Because especially macrophages are known to express dectin-1 in high amounts and are possibly involved in RA pathogenesis, we analyzed the functional consequences of the DECTIN-1 Y238X polymorphism for the inflammatory response of these cells with dectin-1 stimulation. Monocytes were differentiated into macrophages in vitro and were stimulated for 24 hours with β-glucan, the TLR2 agonist Pam3Cys, and both ligands simultaneously. After stimulation with β-glucan, cytokine measurements revealed a diminished TNF-α and IL-1β production capacity in cells from individuals homozygous for the Y238X polymorphism compared with cells from wild-type individuals. In cells from heterozygous individuals, these responses were intermediate.

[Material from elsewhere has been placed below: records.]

theorem windowRead_kept {s0 s : State} (a1) (a2) (a3) (a4) (h : Kept s0 s) (hf : ∀ x, Kept s0 (a4 x)) :
    Kept s0 (windowRead s a1 a2 a3 a4) := by
  unfold windowRead
  repeat' first
    | with_reducible assumption
    | with_reducible apply hf
    | with_reducible apply answer_kept
    | with_reducible apply addrErr_kept
    | (extract_lets)
    | split

theorem onFab_kept {s0 s : State} (a1) (a2) (h : Kept s0 s) : Kept s0 (onFab s a1 a2) :=
  h.built rfl rfl rfl rfl rfl rfl rfl

theorem residUpd_kept {s0 s : State} (a1) (a2) (h : Kept s0 s) : Kept s0 (residUpd a1 a2 s) :=
  h.built rfl rfl rfl rfl rfl rfl rfl

theorem moveMacro_kept {s0 s : State} (a1) (a2) (h : Kept s0 s) : Kept s0 (moveMacro a1 a2 s) := by
  unfold moveMacro
  repeat' first
    | with_reducible assumption
    | with_reducible apply residUpd_kept
    | split

theorem replaceColumn_kept {s0 s : State} (a1) (a2) (a3) (h : Kept s0 s) : Kept s0 (replaceColumn a1 a2 a3 s) := by
  unfold replaceColumn
  repeat' first
    | with_reducible assumption
    | with_reducible apply onFab_kept
    | with_reducible apply moveMacro_kept
    | with_reducible apply residUpd_kept
    | with_reducible apply holdPipe_kept
    | with_reducible apply endHold_kept
    | with_reducible apply cgWhole_kept
    | with_reducible apply Kept.ite
    | with_reducible refine Kept.foldl (fun _ _ _ => ?_) _ ?_
    | (extract_lets)
    | split

theorem dramStore_kept {s0 s : State} (a1) (a2) (h : Kept s0 s) : Kept s0 (dramStore s a1 a2) := by
  unfold dramStore
  repeat' first
    | with_reducible assumption
    | with_reducible apply dramMask_kept
    | with_reducible apply Kept.ite
    | with_reducible refine Kept.foldl (fun _ _ _ => ?_) _ ?_

theorem libTake_kept {s0 s : State} (a1) (a2) (h : Kept s0 s) : KeptIf s0 (libTake a1 a2 s) := by
  unfold libTake
  repeat' first
    | with_reducible assumption
    | with_reducible apply mdPut_kept
    | with_reducible refine KeptIf.map (fun _ _ => ?_)
    | with_reducible exact KeptIf.none
    | with_reducible apply KeptIf.ite

theorem libTakes_kept {s0 : State} (a1) (a2) (a4) : ∀ (n : Nat) (l : List Nat) {s : State}, Kept s0 s →
    KeptIf s0 (libTakes a1 a2 n a4 l s)
  | 0, l, s, h => KeptIf.some h
  | n + 1, l, s, h => by
    unfold libTakes
    extract_lets
    split
    · rename_i r hr
      obtain ⟨x, -, hx⟩ := List.exists_of_findSome?_eq_some hr
      obtain ⟨y, hy, rfl⟩ := Option.map_eq_some_iff.1 hx
      exact libTakes_kept a1 a2 _ _ _ (KeptIf.get (libTake_kept _ _ h) hy)
    · exact KeptIf.none

theorem extFree_kept {s0 s : State} (a1) (h : Kept s0 s) : Kept s0 (extFree a1 s) := by
  unfold extFree
  repeat' first
    | with_reducible assumption
    | with_reducible apply mdPut_kept
    | with_reducible refine Kept.foldl (fun _ _ _ => ?_) _ ?_

theorem cacheTake_kept {s0 s : State} (a1) (a2) (a3) (h : Kept s0 s) : KeptIf s0 (cacheTake a1 a2 a3 s) := by
  unfold cacheTake
  repeat' first
    | with_reducible assumption
    | with_reducible apply dramZero_kept
    | with_reducible apply mdPut_kept
    | with_reducible refine KeptIf.map (fun _ _ => ?_)

theorem cacheDrop_kept {s0 s : State} (a1) (h : Kept s0 s) : Kept s0 (cacheDrop a1 s) :=
  h.built rfl rfl rfl rfl rfl rfl rfl

theorem sessPut_kept {s0 s : State} (a1) (a2) (h : Kept s0 s) : Kept s0 (sessPut s a1 a2) :=
  h.built rfl rfl rfl rfl rfl rfl rfl

theorem sessUpd_kept {s0 s : State} (a1) (a2) (h : Kept s0 s) : Kept s0 (sessUpd a1 a2 s) := by
  unfold sessUpd
  repeat' first
    | with_reducible assumption
    | with_reducible apply sessPut_kept
    | split

theorem klpSend_kept {s0 s : State} (a1) (a2) (a3) (a4) (a5) (h : Kept s0 s) : Kept s0 (klpSend a1 a2 a3 a4 a5 s) := by
  unfold klpSend
  repeat' first
    | with_reducible assumption
    | with_reducible apply sessUpd_kept

theorem gated_kept {s0 s b : State} (g) (h : Kept s0 s) (k : Kept s0 b) : Kept s0 (gated g s b) := by
  unfold gated
  split
  · exact answerCode_kept _ h
  · exact k

theorem progMacros_kept {s0 s : State} (a1) (a2) (a3) (h : Kept s0 s) : Kept s0 (progMacros a1 a2 a3 s) := by
  unfold progMacros
  repeat' first
    | with_reducible assumption
    | with_reducible apply onFab_kept
    | with_reducible refine Kept.foldl (fun _ _ _ => ?_) _ ?_
    | (extract_lets)
    | split

theorem progStores_kept {s0 s : State} (a1) (a2) (h : Kept s0 s) : Kept s0 (progStores a1 a2 s) := by
  unfold progStores
  repeat' first
    | with_reducible assumption
    | with_reducible apply onFab_kept
    | with_reducible refine Kept.foldl (fun _ _ _ => ?_) _ ?_
    | (extract_lets)
    | split

theorem buildSlice_kept {s0 s : State} (a1) (a2) (a3) (h : Kept s0 s) : Kept s0 (buildSlice a1 a2 a3 s) := by
  unfold buildSlice
  repeat' first
    | with_reducible assumption
    | with_reducible apply progMacros_kept
    | with_reducible apply progStores_kept
    | (extract_lets)
    | split

theorem restoreTile_kept {s0 s : State} (a1) (a2) (h : Kept s0 s) : Kept s0 (restoreTile a1 a2 s) := by
  unfold restoreTile
  repeat' first
    | with_reducible assumption
    | with_reducible apply tilePut_kept
    | with_reducible refine Kept.foldl (fun _ _ _ => ?_) _ ?_
    | (extract_lets)
    | split

theorem restoreSlice_kept {s0 s : State} (a1) (h : Kept s0 s) : Kept s0 (restoreSlice a1 s) := by
  unfold restoreSlice
  repeat' first
    | with_reducible assumption
    | with_reducible apply restoreTile_kept
    | with_reducible refine Kept.foldl (fun _ _ _ => ?_) _ ?_

theorem refsPut_kept {s0 s : State} (a1) (a2) (h : Kept s0 s) : Kept s0 (refsPut s a1 a2) := by
  unfold refsPut
  repeat' first
    | with_reducible assumption
    | with_reducible apply tilePut_kept
    | with_reducible apply Kept.ite

theorem liveSlice_kept {s0 s : State} (a1) (a2) (h : Kept s0 s) : Kept s0 (liveSlice a1 a2 s) := by
  unfold liveSlice
  repeat' first
    | with_reducible assumption
    | with_reducible apply refsPut_kept
    | with_reducible apply tilePut_kept
    | with_reducible apply onFab_kept
    | with_reducible refine Kept.foldl (fun _ _ _ => ?_) _ ?_
    | (extract_lets)
    | split

theorem deadSlice_kept {s0 s : State} (a1) (h : Kept s0 s) : Kept s0 (deadSlice a1 s) := by
  unfold deadSlice
  repeat' first
    | with_reducible assumption
    | with_reducible apply tilePut_kept
    | with_reducible refine Kept.foldl (fun _ _ _ => ?_) _ ?_

theorem dropStores_kept {s0 s : State} (a1) (h : Kept s0 s) : Kept s0 (dropStores a1 s) := by
  unfold dropStores
  repeat' first
    | with_reducible assumption
    | with_reducible apply onFab_kept
    | with_reducible refine Kept.foldl (fun _ _ _ => ?_) _ ?_

theorem resFail_kept {s0 s : State} (a1) (a2) (h : Kept s0 s) : Kept s0 (resFail a1 a2 s) :=
  h.built rfl rfl rfl rfl rfl rfl rfl

theorem resCpl_kept {s0 s : State} (a1) (a2) (a3) (h : Kept s0 s) : Kept s0 (resCpl a1 a2 a3 s) := by
  unfold resCpl
  repeat' first
    | with_reducible assumption
    | with_reducible apply klpSend_kept

theorem resEnd_kept {s0 s : State} (a1) (h : Kept s0 s) : Kept s0 (resEnd a1 s) := by
  unfold resEnd
  repeat' first
    | with_reducible assumption
    | with_reducible apply residUpd_kept
    | with_reducible apply resCpl_kept
    | split

theorem refreshDue_kept {s0 s : State} (a1) (a2) (h : Kept s0 s) : Kept s0 (refreshDue a1 a2 s) := by
  unfold refreshDue
  repeat' first
    | with_reducible assumption
    | with_reducible apply residUpd_kept
    | with_reducible apply svcRpt_kept
    | with_reducible apply Kept.ite

theorem degradeSlice_kept {s0 s : State} (a1) (a2) (h : Kept s0 s) : Kept s0 (degradeSlice a1 a2 s) := by
  unfold degradeSlice
  repeat' first
    | with_reducible assumption
    | with_reducible apply cgWhole_kept
    | with_reducible apply deadSlice_kept
    | with_reducible apply residUpd_kept
    | with_reducible apply holdPipe_kept
    | with_reducible refine Kept.foldl (fun _ _ _ => ?_) _ ?_
    | split

theorem evictModel_kept {s0 s : State} (a1) (h : Kept s0 s) : Kept s0 (evictModel a1 s) := by
  unfold evictModel
  repeat' first
    | with_reducible assumption
    | (rw [State.over_eq]; with_reducible refine Kept.over ?_ id rfl rfl rfl rfl rfl)
    | with_reducible apply dropStores_kept
    | with_reducible apply deadSlice_kept
    | with_reducible apply cgWhole_kept
    | with_reducible refine Kept.foldl (fun _ _ _ => ?_) _ ?_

Moreover, the previously described synergy between dectin-1 and TLR2 induced responses [11, 12] regarding TNF-α and IL-1β production was abolished in cells isolated from individuals with the polymorphism. The TLR2/dectin-1 synergism was reduced in cells isolated from heterozygous individuals and was completely absent in cells obtained from individuals homozygous for the Y238X polymorphism compared with the individuals bearing only the wild-type DECTIN-1 allele (Figure 3).

To assess whether the DECTIN-1 Y238X polymorphism is associated with an altered susceptibility to RA, a cohort of 262 RA patients and a cohort of healthy individuals (n = 284) were screened for the presence of the polymorphism. The allele frequency of the polymorphism was 7.8% in the RA cohort, compared with 7.6% in the cohort of healthy individuals (P = 0.87). All individuals bearing the polymorphism were heterozygous (Table 1).

The clinical data of the 262 cohort patients are shown in Table 2. At the different time points, no differences were seen in joint damage and a tendency for higher DAS28 values between the patients with a heterozygous or wild-type DECTIN-1 genotype. Follow-up time was similar in both genotype groups; 50% were followed up for 9 years, whereas 70% were followed up for at least 6 years. The mean annual joint damage progression rate was 3.33 per year in patients bearing the wild-type DECTIN-1 compared with 3.38 per year in patients heterozygous for the DECTIN-1 Y238X allele. The uncorrected between-group difference was nearly zero, with an estimated mean annual joint damage progression of 0.05 with P = 0.95 (Table 3). When corrected for joint damage at baseline, rheumatoid factor positivity, and the average DAS28 as possible confounders, the between-group difference remained insignificant (P = 0.57). Regression assumptions were met. The results of the longitudinal regression analysis (mixed models) were not different (not shown).